Later, come the next recession, we might find ourselves right back at the zero bound, and with reduced fiscal capacity, not to mention what may be another poor timed fiscal tightening in train.

This is a bit off topic, but I cannot resist.  One thing I like about Wren-Lewis’s argument here is that he imagines the step that comes after the fiscal stimulus presumably “works” at lifting (prospective) aggregate demand.  To repeat, it is just reversed out by the Fed.
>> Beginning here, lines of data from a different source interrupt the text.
/-- A table without some keys reads the default there, and what it read elsewhere. -/
theorem mget_filter_keys {α : Type} (d : α) (m : SMap α) (p : Nat → Bool) (k : Nat) :
    mget d (m.filter (fun e => p e.1)) k = if p k = true then mget d m k else d := by
  induction m with
  | nil => simp [mget]
  | cons e t ih =>
    obtain ⟨j, v⟩ := e
    by_cases hj : j = k
    · subst hj
      by_cases hp : p j = true
      · simp [hp, mget]
      · simpa [hp] using ih
    · by_cases hp : p j = true
      · simpa [hp, mget, hj] using ih
      · simpa [hp, mget, hj] using ih

theorem planeWord_dropTileRegs (b : Back) (k : Nat) {c : Nat} (hc : c < 65536) :
    planeWord b.dropTileRegs.v k c = if 20 ≤ k ∧ k < 28 then 0 else planeWord b.v k c := by
  change (mget 0 (clearKeys b.v (20 * 65536) (28 * 65536)) (k * 65536 + c)).toNat = _
  unfold clearKeys
  rw [mget_filter_keys 0 b.v (fun n => decide (n < 20 * 65536) || decide (28 * 65536 ≤ n))]
  by_cases hk : 20 ≤ k ∧ k < 28
  · rw [if_neg (by simp; omega), if_pos hk]; rfl
  · rw [if_pos (by simp; omega), if_neg hk]; rfl

theorem matrixGrant_eq (s : State) (q r : Nat) : s.matrixGrant q r
    = (if q = 0 ∨ r = 0 then 0 else min q (s.mrmaxOf s.cpu.id),
      if q = 0 ∨ r = 0 then 0 else min r (if s.cpu.id.share = 4 then 128 else 256)) := by
  unfold State.matrixGrant mcmaxOf
  by_cases h : q = 0 ∨ r = 0 <;> simp [h]

theorem exec_mxon (d a b : Reg) {s : State} (hin : s.cpu.inflight = []) (hm : s.cpu.front.mmode = false) (hc : s.children = []) :
    exec (.mxon d a b) s = .next ((s.setBack { s.cpu.back.dropTileRegs with
      za := [], zf := [], zsteps := Vector.replicate 2 0, zkinds := Vector.replicate 2 none }).finish (.mxon d a b)
        ({ s.cpu.front with
          mmode := true, mvr := (s.matrixGrant (s.getU a) (s.getU b)).1, mvc := (s.matrixGrant (s.getU a) (s.getU b)).2 }.setX d
          (BitVec.ofNat 64 (2 ^ 32 * (s.matrixGrant (s.getU a) (s.getU b)).1 + (s.matrixGrant (s.getU a) (s.getU b)).2)))) := by
  change execMxon d a b s = _
  unfold execMxon
  dsimp only
  rw [if_neg (by simp [hm, hc]), State.inOrderAs_nil s _ _ _ hin]

theorem exec_mxoff {s : State} (hin : s.cpu.inflight = []) (hm : s.cpu.front.mmode = true) :
    exec .mxoff s = .next ((s.setBack { s.cpu.back.dropTileRegs with za := [] }).finish .mxoff
      { s.cpu.front with mmode := false }) := by
  change execMxoff s = _
  unfold execMxoff
  dsimp only
  rw [if_neg (by simp [hm]), State.inOrderAs_nil s _ _ _ hin]

/-- An x register written in other front registers, under an instruction without a resume point. -/
theorem finish_setX_front_spec (s : State) (b : Back) (i : Instr) (f : Front) (d : Reg) (v : W64) (hkeep : keepsVstart i = true)
    (hlen : i.len = 4) (hret : f.instret = s.cpu.front.instret) (hx : f.x = s.cpu.front.x) :
    let t := (s.setBack b).finish i (f.setX d v)
    WritesX s t d v ∧ RetiresOnly s t { f with x := t.cpu.front.x, pc := f.pc + BitVec.ofNat 64 4 } ∧ t.cpu.back = b := by
  intro t
  have hget (r : Reg) : t.getX r = (f.setX d v).getX r := rfl
  refine ⟨⟨?_, fun r hr => ?_⟩, ?_, rfl⟩
  · rw [hget, Front.getX_setX_same]
  · rw [hget, Front.getX_setX_other _ _ _ _ hr]
    unfold Front.getX State.getX Front.getX
    rw [hx]
  · have h := retiresOnly_finish s b i (f.setX d v) hkeep hlen (by rw [Front.setX_eq, ← hret])
    have he : ({ f with x := t.cpu.front.x, pc := f.pc + BitVec.ofNat 64 4 } : Front)
        = { f.setX d v with pc := (f.setX d v).pc + BitVec.ofNat 64 4 } := by
      change { f with x := (f.setX d v).x, pc := f.pc + BitVec.ofNat 64 4 } = _
      rw [Front.setX_eq]
    rw [he]
    exact h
I think he could benefit from applying this same forward thinking to this stubborn faith in h money. Once the money financed fiscal expansion “works”, the central bank almost certainly reneges on its side of the bargain, meaning the original fiscal expansion will turn out not to have been money financed. Central banks can think a few steps ahead, which is why they would never go for this, at least in the US. But that is a separate discussion.

Ken Rogoff’s View

Neither Krugman, nor Wren-Lewis nor I spend much time worrying about US fiscal capacity here.  The issue is much about getting the timing of fiscal stimulus right.  In my view, poor timed concerns about fiscal capacity could be an issue, as they were in 2010 and 2011, but that is slightly separate.

Still, I tend to share Rogoff’s view that US fiscal capacity is high, but not unlimited. Rogoff hints at that view in a post whose main point is actually to make the case for lengthening that average maturity of the federal debt.  I am with Delong in viewing such debt management efforts as counterproductive — or pointless, as I would prefer to have it.  But I like what Rogoff mentions in passing here.

Specifically, Rogoff dismisses as quackery the idea that there is no upper limit to the amount of public sector debt that the US can carry. He is not clear on who the quacks are expressing that view, but I find that the MMT crowd sometimes comes dangerously close to qualifying.  In my view the MMT guys did great service by pointing out — in real time, when it mattered — that agitation for fiscal austerity after 2010 was ill-timed, stupid and completely unnecessary.  So good for them! But it does not follow from this that fiscal policy need never concern itself with the public sector budget constraint.  That is a complicated issue that probably deserves its own post. For now, I would just say that in my opinion the argument is not mostly about fiscal capacity, but I would not dismiss that concern as irrelevant in all cases.  More on that later.